Kembali Sucinya Jiwa dengan Dzakat Fitrah

Dalam menyempurnakan keislaman seorang hamba, baik itu muslim maupun muslimah, sudah menjadi kewajiban dalam menunaikan kelima rukun islam, Syahadat, sholat, puasa, dzakat, dan haji, menjadi pondasi penting dalam kehidupan.
Di penghujung Ramadhan sudah menjadi tradisi bagi masyarakat di Aceh untuk menunaikan ibadah dzakat. Sejatinya membayar dzakat dapat dilakukan diawal Ramadhan. Menurut pendapat saya pribadi kenapa mayoritas umat muslim di Indonesia membayar dzakat di penghujung ramadhan, dikarenakan pemuka agama di masing masing desa dapat lebih mudah membentuk badan Amil yang sudah disepakati dan disetujui oleh kepala desa, badan Amil yang sudah dibentuk dapat mengumpulkan informasi terkait orang orang yang berhak menerima dzakat dan dengan dibukanya penerimaan dzakat di akhir ramadhan dapat dengan mudah didistribusikan langsung kepada orang orang yang berhak menerima dzakat.

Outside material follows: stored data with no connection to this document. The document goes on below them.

/-- A dump's Status set, in DUMP.Status and in the header of its store (Table 15.14: byte 6); that of the HBM dump is a table-region write
(R251, R262). -/
def Device.setDumpState (d : Device) (hbm : Bool) (v : Nat) : Device :=
  if hbm then
    let off := d.rd Obj.dumpStatus 0 95 64
    let d1 := ({ d with hbm := { d.hbm with dump := memWrite d.hbm.dump (off + 6) (BitVec.ofNat 8 v) } }).tableWrite (dumpBlock off)
    d1.setFld Obj.dumpStatus 0 119 112 v
  else
    ({ d with look := { d.look with dumpStore := memWrite d.look.dumpStore 6 (BitVec.ofNat 8 v) } }).setFld Obj.dumpStatus 0 127 120 v

/-- A dump that a restart interrupts reads PARTIAL (log 27). -/
def Device.cutDump (d : Device) : Device :=
  let d1 := if d.dumpState false = 1 then d.setDumpState false 3 else d
  if d1.dumpState true = 1 then d1.setDumpState true 3 else d1

/-! ### What survives (R375, Table 18.6) -/

/-- Laser swaps in progress as the fuses leave them when the lasers go dark (R368, log 28): a spare that had not taken over is unused
again, unless its old source has failed. -/
def Device.settleLasers (d : Device) : Device :=
  d.ports.swap.foldl (fun d kv =>
    let w := kv.2
    let oe := w.spare / 10
    if d.laserState w.old = 3 then (d.setLaser w.spare 1 0xFF).setLaser w.old 0 w.group
    else (d.setLaser w.spare 0 w.group).useSpare oe) d

/-- Objects whose elements every restart keeps: the laser history, and what counts or measures from power-on on. -/
def keptAlways : List Nat := [Obj.laserStatus, Obj.laserSparesLeft]
def keptByRestart : List Nat := [Obj.bdpEpoch, Obj.pwrStatus, Obj.pwrRail, Obj.thermStatus]
def keptByDevice : List Nat := [Obj.devStraps, Obj.laneStatus, Obj.clkStatus]

/-- The stored elements of some objects. -/
def Device.keepObjects (d : Device) (os : List Nat) : NMap Nat := d.chart.filter fun kv => os.contains (kv.1 / 65536)

/-- The device without power, keeping its fuses: the laser history, the keys and the disable fuse (R214, R368, R402), the model's record
of what has left its pins, and the count of free values drawn. A feed group that no source can feed stays dark and fenced (R86). -/
def Device.cold (d : Device) : Device :=
  { Device.reset with
    chart := d.keepObjects keptAlways
    mgmt := { Device.reset.mgmt with sent := d.mgmt.sent }
    ports := { Device.reset.ports with sent := d.ports.sent, fuses := d.ports.fuses, feedDead := d.ports.feedDead,
                                       feedDark := d.ports.feedDead, feedFenced := d.ports.feedDead }
    img := { Device.reset.img with ownerDigest := d.img.ownerDigest, keyPolicy := d.img.keyPolicy }
    sx := { Device.reset.sx with fused := d.sx.fused }
    free := d.free }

Dalam hal ini amil dzakat dipimpin langsung oleh oleh Kepala dusun atau yang lebih dikenal sebagai Kadus, kadus merupakan atasan dari setiap kepala lorong atau yang lebih dikenal dengan Keplor. Ketika masyarakat hendak menunaikan dzakat maka Kadus didampingi Tgk Imum Dusun lah yang menerima dan melakukan ijab kabul (serah terima) sesuai dengan dusunnya masing masing. Ketika dzakat sudah dikumpulkan maka Kadus akan menghitung jumlah total dzakat yang diterima. setelah menghitung barulah kadus menakar dari jumlah penerima dzakat atau yang kerap di sebut Asnaf yang terdiri atas 8 golongan diantaranya,
| No. | Asnaf (Golongan yang berhak menerima dzakat) |
|---|---|
| 1. | Fakir |
| 2. | Miskin |
| 3. | Amil |
| 4. | Mualaf |
| 5. | Riqab (budak) |
| 6. | Gharim (Orang yang berhutang) |
| 7. | Fisabilillah |
| 8. | Ibnu Sabil |
Desa Uteunkot mempunyai 5 dusun yang tersusun berdasarkan abjad mulai dari Dusun A hingga Dusun E, dan masing masing dusun lebih kurang memiliki 3 lorong.

Setelah menakar jumlah beras dan asnaf yang akan menerima dzakat maka dzakat tersebut di berikan tanggung jawab kepada masing masing kepala lorong atau keplor yang nantinya akan menjadi amil dzakat yang akan langsung terjun ke lapangan guna menyalurkan dzakat yang akan dibagikan. Sistem sederhana namun dapat adil dan merata dalam penyaluran dzakat fitrah.